Patterns That Worked

Real, repeatable tactics from projects. Each pattern is a short narrative you can copy, adapt, and prove with metrics. Format: Context → Tactic → Steps → Evidence → Risks → Reuse checklist.

Use these as living notes. If your team runs a variation, add a new card with your outcomes.

How to contribute a pattern

Copy _templates/field-note.md into 05-field-notes/ and rename it meaningfully (e.g., boundary-first-on-pricing.md).
Fill in Context / Approach / Trade-offs / Outcome (metrics).
Add a Reuse checklist and link any artifacts (sanitized).
Open a PR and tag it with field-note and relevant domain tags (e.g., api, payments, i18n).

Evidence ideas: before/after defect rates, % coverage increase, time saved, incident reduction, user-facing metrics (refund accuracy, retried ops success).

Pattern 1 — Boundary-first on high-risk fields

Context Long forms and price/quantity fields were leaking edge-case bugs (off-by-one, illegal chars).

Tactic Start design with Boundary & Equivalence for the 2–3 highest-risk fields before writing flows.

Steps

Define domain ranges and encodings (e.g., 0–10,000, integers only).
Pick boundary set: -1, 0, 1, 9,999, 10,000, 10,001.
Add cross-field constraint checks (e.g., discount ≤ subtotal).
Turn into cases with explicit expected results.

Evidence

Defect leakage on pricing fields ↓ 42% over two releases.
Review time per PR ↓ ~20 min (pre-baked cases).

Risks / anti-patterns

Missing cross-field constraints; only testing single-field bounds.

Reuse checklist

Numeric & length limits captured
±1 around each limit tested
Cross-field constraints included
Expected results observable

Pattern 2 — Error taxonomy mapped to UX messages

Context Users saw inconsistent, vague error messages; support tickets spiked after releases.

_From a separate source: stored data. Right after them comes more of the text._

/-- Create I/O Completion Queue. -/
def State.createCq (s : State) (no : Nat) : State :=
  match s.adminCmd no 0x05 with
  | none => s
  | some c =>
    let y := bitsOf (c.dw 0) 0 16
    let q := bitsOf (c.dw 0) 16 16
    let v := bitsOf (c.dw 1) 16 16
    if badQid y || ((s.ctl c.ctrl).cqOf y).isSome then s.queueRefused c (cst 0x101)
    else if q = 0 ∨ 4095 < q then s.queueRefused c (cst 0x102)
    else if !bitOf (c.dw 1) 0 then s.queueRefused c (cst scField)
    else if 255 < v then s.queueRefused c (cst 0x108)
    else (s.modCtl c.ctrl (fun x => { x with
      cqs := x.cqs ++ [⟨y, q + 1, 0, [], bitOf (c.dw 1) 1, v⟩], ioMade := true })).finishSt no (cst scOk)

/-- A Delete of completion queue `y` fetched earlier has not ended (Table 12-19). -/
def State.cqGoing (s : State) (c : CmdSlot) (y : Nat) : Bool :=
  s.earlier c (fun d => d.ctrl == c.ctrl && d.e.opc == 0x04 && bitsOf (d.dw 0) 0 16 == y)

/-- Create I/O Submission Queue. -/
def State.createSq (s : State) (no : Nat) : State :=
  match s.adminCmd no 0x01 with
  | none => s
  | some c =>
    let y := bitsOf (c.dw 0) 0 16
    let q := bitsOf (c.dw 0) 16 16
    let k := bitsOf (c.dw 1) 16 16
    if badQid y || ((s.ctl c.ctrl).sqOf y).isSome then s.queueRefused c (cst 0x101)
    else if q = 0 ∨ 4095 < q then s.queueRefused c (cst 0x102)
    else if !bitOf (c.dw 1) 0 then s.queueRefused c (cst scField)
    else if k = 0 || ((s.ctl c.ctrl).cqOf k).isNone || s.cqGoing c k then s.queueRefused c (cst 0x100)
    else (s.modCtl c.ctrl (fun x => { x with sqs := x.sqs ++ [⟨y, q + 1, 0, 0, k, []⟩], ioMade := true })).finishSt no (cst scOk)

/-- Delete I/O Completion Queue. -/
def State.deleteCq (s : State) (no : Nat) : State :=
  match s.adminCmd no 0x04 with
  | none => s
  | some c =>
    let y := bitsOf (c.dw 0) 0 16
    if badQid y || ((s.ctl c.ctrl).cqOf y).isNone then s.queueRefused c (cst 0x101)
    else if (s.ctl c.ctrl).sqs.any (fun q => q.cq == y) then s.queueRefused c (cst 0x10C)
    else (s.modCtl c.ctrl (fun x => { x with cqs := x.cqs.filter (fun q => q.id != y) })).finishSt no (cst scOk)

/-- Delete I/O Submission Queue: its commands that no sequencer holds are aborted; the queue goes once every command of it
has left the table (R334). -/
def State.deleteSq (s : State) (no : Nat) : State :=
  match s.adminCmd no 0x00 with
  | none => s
  | some c =>
    let y := bitsOf (c.dw 0) 0 16
    if badQid y || ((s.ctl c.ctrl).sqOf y).isNone then s.queueRefused c (cst 0x101)
    else
      let mine := fun (d : CmdSlot) => d.ctrl == c.ctrl && d.sq == y
      let s1 := s.modCtl c.ctrl (fun x => x.modSq y (fun q => { q with tail := q.head }))
      let s2 := (s1.hif.slots.filter (fun d => mine d && d.res.isNone && !d.effect && !d.handed)).foldl
        (fun (t : State) d => (t.freeBufs d.bufs).finishSt d.no (cst scSqDeleted)) s1
      if s2.hif.slots.any mine then s2.modCmd no (fun x => { x with started := true })
      else (s2.modCtl c.ctrl (fun x => { x with sqs := x.sqs.filter (fun q => q.id != y) })).finishSt no (cst scOk)

/-- A Delete of submission queue `y` is in progress. -/
def State.sqGoing (s : State) (n y : Nat) : Bool :=
  s.hif.slots.any (fun d => d.ctrl == n && !d.isIo && d.e.opc == 0x00 && d.started && d.res.isNone && bitsOf (d.dw 0) 0 16 == y)

/-- Set Features Number of Queues (R300). -/
def State.setNumQueues (s : State) (no : Nat) : State :=
  match s.setCmd no 0x07 with
  | none => s
  | some c => s.setEnd c (fun t =>
    if (t.ctl c.ctrl).nqAsked && (t.ctl c.ctrl).ioMade then t.finishSt no (cst scSequence)
    else (t.modCtl c.ctrl (fun x => { x with nqAsked := true })).finish no ⟨cst scOk, 0x00FE00FE, 0, []⟩)

/-! ### Abort (R334) -/

/-- Abort: at most four at once; a command no sequencer holds and that has had no effect is aborted; one still in its queue is
aborted when it is met there. -/
def State.abortCmd (s : State) (no : Nat) : State :=
  match s.adminCmd no 0x08 with
  | none => s
  | some c =>
    let y := bitsOf (c.dw 0) 0 16
    let cid := bitsOf (c.dw 0) 16 16
    if c.started then s
    else if 4 ≤ (s.hif.slots.filter (fun d => d.ctrl == c.ctrl && !d.isIo && d.e.opc == 0x08 && d.res.isNone
      && decide (d.stamp < c.stamp))).length then s.finishSt no (cst 0x103)
    else match s.hif.slots.find? (fun d => d.ctrl == c.ctrl && d.sq == y && d.e.cid == cid && d.no != no) with
      | some d =>
        if d.res.isNone && !d.handed && !d.effect then
          ((s.freeBufs d.bufs).finishSt d.no (cst scAborted)).finishSt no (cst scOk)
        else s.finish no ⟨cst scOk, 1, 0, []⟩
      | none => match (s.ctl c.ctrl).sqOf y with
        | some q =>
          let k := (q.tail + q.size - q.head) % q.size
          if k = 0 then s.finish no ⟨cst scOk, 1, 0, []⟩ else s.modCmd no (fun x => { x with started := true, left := [k] })
        | none => s.finish no ⟨cst scOk, 1, 0, []⟩

/-! ### Structures with known fields -/

/-- `n` bytes with the fields given at their offsets; every other byte is one that the manual leaves to NVMe 2.1. -/
def pageOf (k n : Nat) (fs : List (Nat × List Byte)) : List Byte :=
  (List.range n).map (fun i => match fs.find? (fun f => decide (f.1 ≤ i) && decide (i < f.1 + f.2.length)) with
    | some f => (f.2[i - f.1]?).getD 0
    | none => Config.pageByte k i)

/-- The same with zeros for the rest. -/
def tableOf (n : Nat) (fs : List (Nat × List Byte)) : List Byte :=
  (List.range n).map (fun i => match fs.find? (fun f => decide (f.1 ≤ i) && decide (i < f.1 + f.2.length)) with
    | some f => (f.2[i - f.1]?).getD 0
    | none => 0)

/-! ### Log pages (Tables 12-8, 12-11 to 12-14, R310) -/

/-- The SoC power maximum in force in mW (Table 2-1, R37). -/
def modePower (m : Nat) : Nat :=
  match m with
  | 0 => 3000
  | 1 => 1100
  | 2 => 4000
  | 3 => 2200
  | 4 => 4500
  | 5 => 8000
  | 6 => 16000
  | 7 => 8000
  | 8 => 14000
  | 9 => 4500
  | 10 => 1100
  | _ => 16000
def State.socPower (s : State) : Nat :=
  let c := s.get R.SYS_MODE_CAP
  min (modePower s.mode) (if c = 1 then 8000 else if c = 2 then 4500 else 16000)

def State.reg4 (s : State) (a : Nat) : List Byte := leBytes 4 (s.rd a).toNat

/-- Log page 0xC0; `k`: the free bytes of the mean power. -/
def State.pageC0 (s : State) (k : Nat) : List Byte :=
  let y := s.sys
  let time := fun (n : Nat) => ((y.times[n]?).getD 0 + (if n = s.mode then s.now - y.enteredAt else 0)) / 1000000
  s.reg4 R.A_SYS_MODE ++ s.reg4 R.A_SYS_MODE_POLICY
    ++ leBytes 8 (s.get R.SYS_MODE_STAMP_LO_STAMP_LO + 2 ^ 32 * s.get R.SYS_MODE_STAMP_HI_STAMP_HI)
    ++ [BitVec.ofNat 8 y.ps, BitVec.ofNat 8 (s.get R.SYS_TEMP_TJ), BitVec.ofNat 8 (s.get R.SYS_TEMP_ENV),
      BitVec.ofNat 8 (b2n (s.flag R.SYS_TEMP_HOT) + 2 * b2n (s.flag R.SYS_TEMP_ENV_VALID) + 4 * b2n y.spinNeeded)]
    ++ [Config.pageByte k 20, Config.pageByte k 21] ++ leBytes 2 s.socPower
    ++ ((List.range 16).map (fun n => leBytes 4 ((y.entries[n]?).getD 0))).flatten
    ++ ((List.range 16).map (fun n => leBytes 8 (time n))).flatten ++ List.replicate 296 0

/-- Log page 0xC2; in LIMP with MEM in FAILED it reports no entries (R402). -/
def State.pageC2 (s : State) : List Byte :=
  let l := if s.mode = mLIMP ∧ s.memFailed then [] else s.hif.defErrs
  leBytes 4 l.length ++ leBytes 4 s.hif.defTotal ++ leBytes 4 s.hif.defLost ++ leBytes 4 0
    ++ leBytes 8 (match l.getLast? with
      | some d => d.stamp
      | none => 0)
    ++ List.replicate 40 0 ++ takeAt (l.map DefErr.bytes).flatten 0 8192

/-- Bytes of a snapshot entry (Table 12-13). -/
def SnapEntry.bytes (e : SnapEntry) : List Byte :=
  leBytes 8 e.stamp ++ leBytes 4 e.addr ++ leBytes 4 e.value ++ [BitVec.ofNat 8 e.level, BitVec.ofNat 8 (b2n e.attn)]
    ++ leBytes 2 e.inst ++ leBytes 4 e.mode ++ leBytes 4 e.serviceUs ++ leBytes 4 0

/-- Log page 0xC3. -/
def State.pageC3 (s : State) : List Byte :=
  leBytes 4 s.flt.snap.length ++ leBytes 4 s.flt.snapTotal ++ List.replicate 56 0
    ++ takeAt (s.flt.snap.map SnapEntry.bytes).flatten 0 2048

/-- Grown defects and spares in use on a surface. -/
def State.grownOn (s : State) (h : Nat) : Nat := (s.grown.filter (fun e => paSurface e.1 == h && e.2.1 != 2)).length
def State.sparesOn (s : State) (h : Nat) : Nat := (s.grown.filter (fun e => e.2.1 == 1 && paSurface e.2.2 == h)).length

/-- Log page 0xC4. -/
def State.pageC4 (s : State) : List Byte :=
  List.replicate 64 0 ++ ((List.range 24).map (fun h =>
    leBytes 4 (h + 256 * s.get (R.CH_RD_CFG_FITTED h) + 2048 * (h / 6))
      ++ ((List.range 8).map (fun i => s.reg4 (R.A_CH_CNT_GOOD h + 4 * i))).flatten
      ++ ((List.range 4).map (fun i => s.reg4 (R.A_CH_WR_CNT_SECT h + 4 * i))).flatten
      ++ leBytes 4 (s.grownOn h) ++ leBytes 4 (s.sparesOn h)
      ++ leBytes 4 ((s.hif.folErrs[h]?).getD 0) ++ List.replicate 64 0)).flatten

/-- A byte whose bit 0 is given; the rest is left to NVMe 2.1. -/
def bit0Of (k i : Nat) (b : Bool) : Byte := if b then Config.pageByte k i ||| 1 else 0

Tactic Create a canonical error taxonomy and map each error to a user-facing message.

Steps

Define taxonomy: VALIDATION, AUTH, RATE_LIMIT, TRANSIENT, CONFLICT, etc.
Standardize error codes (e.g., VALIDATION.amount.invalid).
Map each to UX text and recovery hint.
Write tests asserting code + message + hint.

Evidence

Duplicate support tickets about “failed checkout” ↓ 30%.
Tests caught 3 mismapped messages pre-release.

Risks

Drift between backend codes and frontend copy.

Reuse checklist

Error code catalog checked in
UX copy reviewed & versioned
Contract tests assert code + message

Pattern 3 — Idempotency & retries for money-moving

Context Intermittent timeouts caused double charges on retries.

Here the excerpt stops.